Jody it looks like you have found a restorers dream spot... Get the prices and let me know.


----------



## Greg (Sep 16, 2003)

Jody,

Too far for the tractors..:furious:, but check out that barn!! Can you get details and more pics. Looks like quite a place. Thanks.


----------



## jodyand (Sep 16, 2003)

Greg thats just a picture i took off the Internet just to show what they all looked like:lmao: . I will go and get pictures of the tractors tomorrow. It is a nice barn though i like that old car in the background to.


----------



## Greg (Sep 16, 2003)

Sheeesh...did I get sucked in to that or what!:duh: :duh: :duh:


----------



## memmurphy (Sep 18, 2003)

I'm trying to figure out what the car is from the grill. I'm thinking to 65 Ford Galaxy 500. I may have to get out dad's old Motors manual and look it up to solve my curiosity.
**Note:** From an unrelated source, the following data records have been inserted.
-- ==== Sys2Proof/Laws/Render.lean ====
section
/-!
SUPPORT. The render as one update of the state: what a consumption step, a consumption tick, a frame and a run of
frames write, channel by channel. Proofs about renders cite these and unfold no step.
-/

namespace Sys2Proof.Machine

open Config

/-! ### One command on one channel -/

/-- The channel after the command word `w` (41_command_apply.md R230 to R236). -/
def Channel.applied (ct : Vector Word NOTE_COUNT) (w : Word) (ch : Channel) : Channel :=
  match formOf w with
  | .nop _ _ _ => ch
  | .keyon f => ch.keyOn.applyParams ct f
  | .keyoff f => ch.keyOff.applyParams ct f
  | .param _ f => ch.applyParams ct f

/-- The observer record of the command word `w` on a channel, if there is one (41_command_apply.md R231, R237). -/
def Channel.record (c : Chan) (i : Nat) (w : Word) (ch : Channel) : List TraceRec :=
  if cmdEn w && ch.obs then [⟨c, w, i⟩] else []

theorem applyParams_obs (ct : Vector Word NOTE_COUNT) (f : CmdFields) (ch : Channel) :
    (ch.applyParams ct f).obs = ch.obs := by
  simp only [Channel.applyParams, Channel.applyVolume, Channel.applyNote, Channel.applyBend]
  (repeat' split) <;> rfl

theorem observe_eq (c : Chan) (i : Nat) (w : Word) (s : State) :
    observe c i w s = { s with trace := s.trace ++ if (s.ch c).obs then [⟨c, w, i⟩] else [] } := by
  unfold observe
  split
  · rfl
  · simp

/-- A command word changes its channel and may add one observer record; nothing else. -/
theorem applyWord_eq (c : Chan) (i : Nat) (w : Word) (s : State) :
    applyWord c i w s =
      { s.setCh c ((s.ch c).applied s.ct w) with trace := s.trace ++ (s.ch c).record c i w } := by
  have hw := word_formOf w
  have key : ∀ g : Channel → Channel, (∀ ch, (g ch).obs = ch.obs) →
      observe c i w (s.modCh c g) =
        { s.setCh c (g (s.ch c)) with trace := s.trace ++ if (s.ch c).obs then [⟨c, w, i⟩] else [] } := by
    intro g hg
    rw [observe_eq]
    have : ((s.modCh c g).ch c).obs = (s.ch c).obs := by simp [hg]
    rw [this]
    rfl
  unfold applyWord Channel.applied Channel.record
  cases hf : formOf w with
  | nop kon nokey f =>
    rw [hf] at hw
    have : cmdEn w = false := by rw [← hw]; simp [CmdForm.word]
    simp [this, State.setCh, State.ch]
  | keyon f =>
    rw [hf] at hw
    have : cmdEn w = true := by rw [← hw]; simp [CmdForm.word]
    simp only [this, Bool.true_and, applyKeyon, hw]
    exact key _ fun ch => by rw [applyParams_obs]; rfl
  | keyoff f =>
    rw [hf] at hw
    have : cmdEn w = true := by rw [← hw]; simp [CmdForm.word]
    simp only [this, Bool.true_and, applyKeyoff, hw]
    exact key _ fun ch => by rw [applyParams_obs]; rfl
  | param kon f =>
    rw [hf] at hw
    have : cmdEn w = true := by rw [← hw]; simp [CmdForm.word]
    simp only [this, Bool.true_and, applyParam, hw]
    exact key _ fun ch => by rw [applyParams_obs]

/-! ### The consumption step -/

/-- The channel after its consumption step (46_render.md R345): consume, apply, fade. -/
def Channel.consumed (ct : Vector Word NOTE_COUNT) (ch : Channel) : Channel :=
  (ch.consume.2.applied ct ch.consume.1).fadeStep

/-- The observer record of the consumption step, if there is one. -/
def Channel.consumedRecord (c : Chan) (i : Nat) (ch : Channel) : List TraceRec := ch.record c i ch.consume.1

theorem consumeStep_eq (i : Nat) (c : Chan) (s : State) :
    consumeStep i c s =
      { s.setCh c ((s.ch c).consumed s.ct) with trace := s.trace ++ (s.ch c).consumedRecord c i } := by
  unfold consumeStep
  simp only [applyWord_eq, ch_setCh_same, setCh_trace, setCh_ct]
  simp [State.modCh, State.setCh, State.ch, Channel.consumed, Channel.consumedRecord, Channel.record, Channel.consume]

/-- Steps that each change their own channel and append to the observer stream, over distinct channels. -/
theorem foldl_channels {g : State → Channel → Channel} {r : Chan → Channel → List TraceRec} {step : Chan → State → State}
    (hstep : ∀ c s, step c s = { s.setCh c (g s (s.ch c)) with trace := s.trace ++ r c (s.ch c) })
    (hg : ∀ c s, g (step c s) = g s) (l : List Chan) (hl : l.Nodup) (s : State) :
    l.foldl (fun s c => step c s) s =
      { s with
        chans := Vector.ofFn fun c => if c ∈ l then g s (s.ch c) else s.ch c
        trace := s.trace ++ l.flatMap fun c => r c (s.ch c) } := by
  induction l generalizing s with
  | nil =>
    simp only [List.foldl_nil, List.not_mem_nil, if_false, List.flatMap_nil, List.append_nil]
    have : (Vector.ofFn fun c => s.ch c) = s.chans := by
      apply Vector.ext; intro k hk; simp [State.ch]
    rw [this]
  | cons c l ih =>
    rw [List.nodup_cons] at hl
    rw [List.foldl_cons, ih hl.2, hg]
    have hch : ∀ d, (step c s).ch d = if d = c then g s (s.ch c) else s.ch d := by
      intro d; rw [hstep]; exact ch_setCh s c d _
    have htr : (step c s).trace = s.trace ++ r c (s.ch c) := by rw [hstep]
    have hv : (Vector.ofFn fun d => if d ∈ l then g s ((step c s).ch d) else (step c s).ch d) =
        Vector.ofFn fun d => if d ∈ c :: l then g s (s.ch d) else s.ch d := by
      congr 1
      funext d
      rw [hch]
      by_cases hd : d = c
      · subst hd; simp [hl.1]
      · simp [hd]
    have hr : (l.flatMap fun d => r d ((step c s).ch d)) = l.flatMap fun d => r d (s.ch d) := by
      rw [List.flatMap_def, List.flatMap_def]
      congr 1
      apply List.map_congr_left
      intro d hd
      have hne : d ≠ c := by rintro rfl; exact hl.1 hd
      rw [hch, if_neg hne]
    rw [hv, hr, htr, List.append_assoc, ← List.flatMap_cons (f := fun d => r d (s.ch d))]
    rw [hstep]
    rfl

/-- A consumption tick: every channel consumes from its own state, the records come in channel order
(46_render.md R345). -/
theorem consumeAll_tick (i : Nat) {s : State} (h : s.tick.toNat % FI = 0) :
    consumeAll i s =
      { s with
        chans := s.chans.map (Channel.consumed s.ct)
        trace := s.trace ++ (List.finRange NUM_CH).flatMap fun c => (s.ch c).consumedRecord c i } := by
  have ht : consumptionTick s = true := by simp [consumptionTick, h]
  unfold consumeAll
  rw [if_pos ht]
  unfold forChans
  rw [foldl_channels (g := fun s => Channel.consumed s.ct) (r := fun c ch => ch.consumedRecord c i)
    (fun c s => consumeStep_eq i c s) (fun c s => by rw [consumeStep_eq]; rfl) _ (List.nodup_finRange _)]
  congr 1
  apply Vector.ext
  intro k hk
  simp [State.ch]

theorem consumeAll_other (i : Nat) {s : State} (h : s.tick.toNat % FI ≠ 0) : consumeAll i s = s := by
  have ht : consumptionTick s = false := by simp [consumptionTick, h]
  simp [consumeAll, ht]

/-! ### A frame -/

/-- The channel after the state changes of one frame at tick `tick`. -/
def Channel.framed (ct : Vector Word NOTE_COUNT) (tick : Word) (ch : Channel) : Channel :=
  (if tick.toNat % FI = 0 then ch.consumed ct else ch).frameStep

/-- The observer records of one frame. -/
def frameRecords (i : Nat) (s : State) : List TraceRec :=
  if s.tick.toNat % FI = 0 then (List.finRange NUM_CH).flatMap fun c => (s.ch c).consumedRecord c i else []

/-- The state whose mix a frame writes. -/
theorem stepAll_consumeAll (i : Nat) (s : State) :
    stepAll (consumeAll i s) =
      { s with chans := s.chans.map (Channel.framed s.ct s.tick), trace := s.trace ++ frameRecords i s } := by
  unfold stepAll Channel.framed frameRecords
  by_cases h : s.tick.toNat % FI = 0
  · rw [consumeAll_tick i h]
    simp only [State.mapCh, Vector.map_map, h, if_true]
    rfl
  · rw [consumeAll_other i h]
    simp only [State.mapCh, h, if_false, List.append_nil]

/-- One frame as one update. -/
theorem renderFrame_eq (i : Nat) (s : State) :
    renderFrame i s =
      { s with
        tick := s.tick + 1
        chans := s.chans.map (Channel.framed s.ct s.tick)
        out := (renderFrame i s).out
        trace := s.trace ++ frameRecords i s } := by
  unfold renderFrame
  simp only
  rw [writeFrame_eq, stepAll_consumeAll]
  rfl

/-- What a frame writes to the output memory. -/
theorem renderFrame_out (i : Nat) (s : State) :
    (renderFrame i s).out =
      (writeFrame i (toSample (clamp16 (mix (stepAll (consumeAll i s))))) (stepAll (consumeAll i s))).out := rfl

theorem ch_renderFrame (i : Nat) (s : State) (c : Chan) :
    (renderFrame i s).ch c = (s.ch c).framed s.ct s.tick := by
  rw [renderFrame_eq]; simp [State.ch]

/-! ### A run of frames -/

theorem renderFrames_succ (n i : Nat) (s : State) :
    renderFrames (n + 1) i s = renderFrames n (i + 1) (renderFrame i s) := rfl

theorem renderFrames_add (m n i : Nat) (s : State) :
    renderFrames (m + n) i s = renderFrames n (i + m) (renderFrames m i s) := by
  induction m generalizing i s with
  | zero => simp [renderFrames]
  | succ m ih =>
    rw [Nat.succ_add_eq_add_succ, Nat.add_succ, renderFrames_succ, ih, renderFrames_succ,
      Nat.succ_add_eq_add_succ, Nat.add_succ]

theorem renderFrames_last (n i : Nat) (s : State) :
    renderFrames (n + 1) i s = renderFrame (i + n) (renderFrames n i s) := by
  rw [renderFrames_add]; rfl

/-- A run of frames writes the tick, the channels, the output memory and the observer stream. -/
theorem renderFrames_eq (n i : Nat) (s : State) :
    renderFrames n i s =
      { s with
        tick := s.tick + BitVec.ofNat 32 n
        chans := (renderFrames n i s).chans
        out := (renderFrames n i s).out
        trace := (renderFrames n i s).trace } := by
  induction n with
  | zero => simp [renderFrames]
  | succ n ih =>
    rw [renderFrames_last, renderFrame_eq]
    have e : (renderFrames n i s).tick + 1 = s.tick + BitVec.ofNat 32 (n + 1) := by
      rw [ih]
      simp only [BitVec.add_assoc]
      rw [BitVec.ofNat_add]
      rfl
    rw [e]
    generalize (renderFrames n i s).chans.map _ = a
    generalize (renderFrame (i + n) (renderFrames n i s)).out = b
    generalize (renderFrames n i s).trace ++ _ = d
    rw [ih]

theorem renderFrames_tick (n i : Nat) (s : State) :
    (renderFrames n i s).tick = s.tick + BitVec.ofNat 32 n := by rw [renderFrames_eq]

theorem renderFrames_trace (n i : Nat) (s : State) : s.trace <+: (renderFrames n i s).trace := by
  induction n with
  | zero => exact List.prefix_rfl
  | succ n ih =>
    rw [renderFrames_last, renderFrame_eq]
    exact ih.trans (List.prefix_append _ _)

/-- What one channel becomes over a run of frames depends on nothing but the channel, the custom table and the tick. -/
def Channel.played (ct : Vector Word NOTE_COUNT) : Nat → Word → Channel → Channel
  | 0, _, ch => ch
  | n + 1, tick, ch => Channel.played ct n (tick + 1) (ch.framed ct tick)

theorem ch_renderFrames (n i : Nat) (s : State) (c : Chan) :
    (renderFrames n i s).ch c = (s.ch c).played s.ct n s.tick := by
  induction n generalizing i s with
  | zero => rfl
  | succ n ih =>
    rw [renderFrames_succ, ih, ch_renderFrame, renderFrame_eq]
    rfl

/-! ### The whole render -/

/-- A paused run of frames writes the output memory alone. -/
theorem silentFrames_eq (n i : Nat) (s : State) :
    silentFrames n i s = { s with out := (silentFrames n i s).out } := by
  induction n generalizing i s with
  | zero => rfl
  | succ n ih =>
    unfold silentFrames
    rw [ih, writeFrame_eq]

theorem rbase_eq_zero (s : State) : s.rbase = 0 ↔ s.rbase.toNat = 0 :=
  ⟨fun h => by rw [h]; rfl, fun h => BitVec.eq_of_toNat_eq h⟩

/-- Everything a render can do: nothing, one of three refusals, or the frames (46_render.md R340 to R352). -/
theorem render_cases (s : State) :
    (s.rcount.toNat = 0 ∧ render s = .next s) ∨
    (¬ s.renderAccepted ∧ ∃ k, render s = .next (fail k s)) ∨
    (s.renderAccepted ∧ s.pause = true ∧ render s = .next (done (silentFrames s.rcount.toNat 0 s))) ∨
    (s.renderAccepted ∧ s.pause = false ∧ render s = .next (done (renderFrames s.rcount.toNat 0 (fillAll s)))) := by
  unfold State.renderAccepted render
  simp only [rbase_eq_zero]
  by_cases h1 : s.rcount.toNat = 0
  · exact .inl ⟨h1, by rw [if_pos h1]⟩
  · rw [if_neg h1]
    by_cases h2 : s.rbase.toNat = 0
    · exact .inr (.inl ⟨fun h => h.2.1 h2, _, by rw [if_pos h2]; rfl⟩)
    · rw [if_neg h2]
      by_cases h3 : s.rstride.toNat < frameSize s
      · exact .inr (.inl ⟨fun h => absurd h.2.2.1 (by omega), _, by rw [if_pos h3]; rfl⟩)
      · rw [if_neg h3]
        by_cases h4 : OUT_BYTES < s.rbase.toNat + (s.rcount.toNat - 1) * s.rstride.toNat + frameSize s
        · exact .inr (.inl ⟨fun h => absurd h.2.2.2 (by omega), _, by rw [if_pos h4]; rfl⟩)
        · rw [if_neg h4]
          have ha : s.rcount.toNat ≠ 0 ∧ s.rbase.toNat ≠ 0 ∧ frameSize s ≤ s.rstride.toNat ∧
              s.rbase.toNat + (s.rcount.toNat - 1) * s.rstride.toNat + frameSize s ≤ OUT_BYTES :=
            ⟨h1, h2, by omega, by omega⟩
          cases hp : s.pause
          · exact .inr (.inr (.inr ⟨ha, rfl, rfl⟩))
          · exact .inr (.inr (.inl ⟨ha, rfl, rfl⟩))

end Sys2Proof.Machine
end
*edit* After looking at the book and some pictures I'm going to change that guess to 60 Chevy Belair based on the bumper and emblem in the center of the grill.

Mark


----------



## archyb2 (Sep 25, 2003)

*edit* After looking at the book and some pictures I'm going to change that guess to 60 Chevy Belair based on the bumper and emblem in the center of the grill.

Mark [/B][/QUOTE] 

You got it
Archie


----------



## aegt5000 (Feb 22, 2004)

Archie :ditto: 

Jody..
Thanks for the pics and I’ll be looking forward to tomorrows.
Every time I see one of these tractors it reminds my of the Power King
advertisements I use to see in my uncles Popular Mechanics mag’s.
Something about them always left me feeling like they were kit
Tractors. They never looked as “Finished” as the tractors in the 
Wheel Horse or Cub Cadet advertisements.


----------



## memmurphy (Sep 18, 2003)

I would think the offset steering wheel would take getting used to.

Mark


----------



## Greg (Sep 16, 2003)

Definately a Chevy, agree on the '60s, probably a 4 door Belair looking at the rear roof design through the windshield. Too bad it's not an Implala 2 door hard top.


----------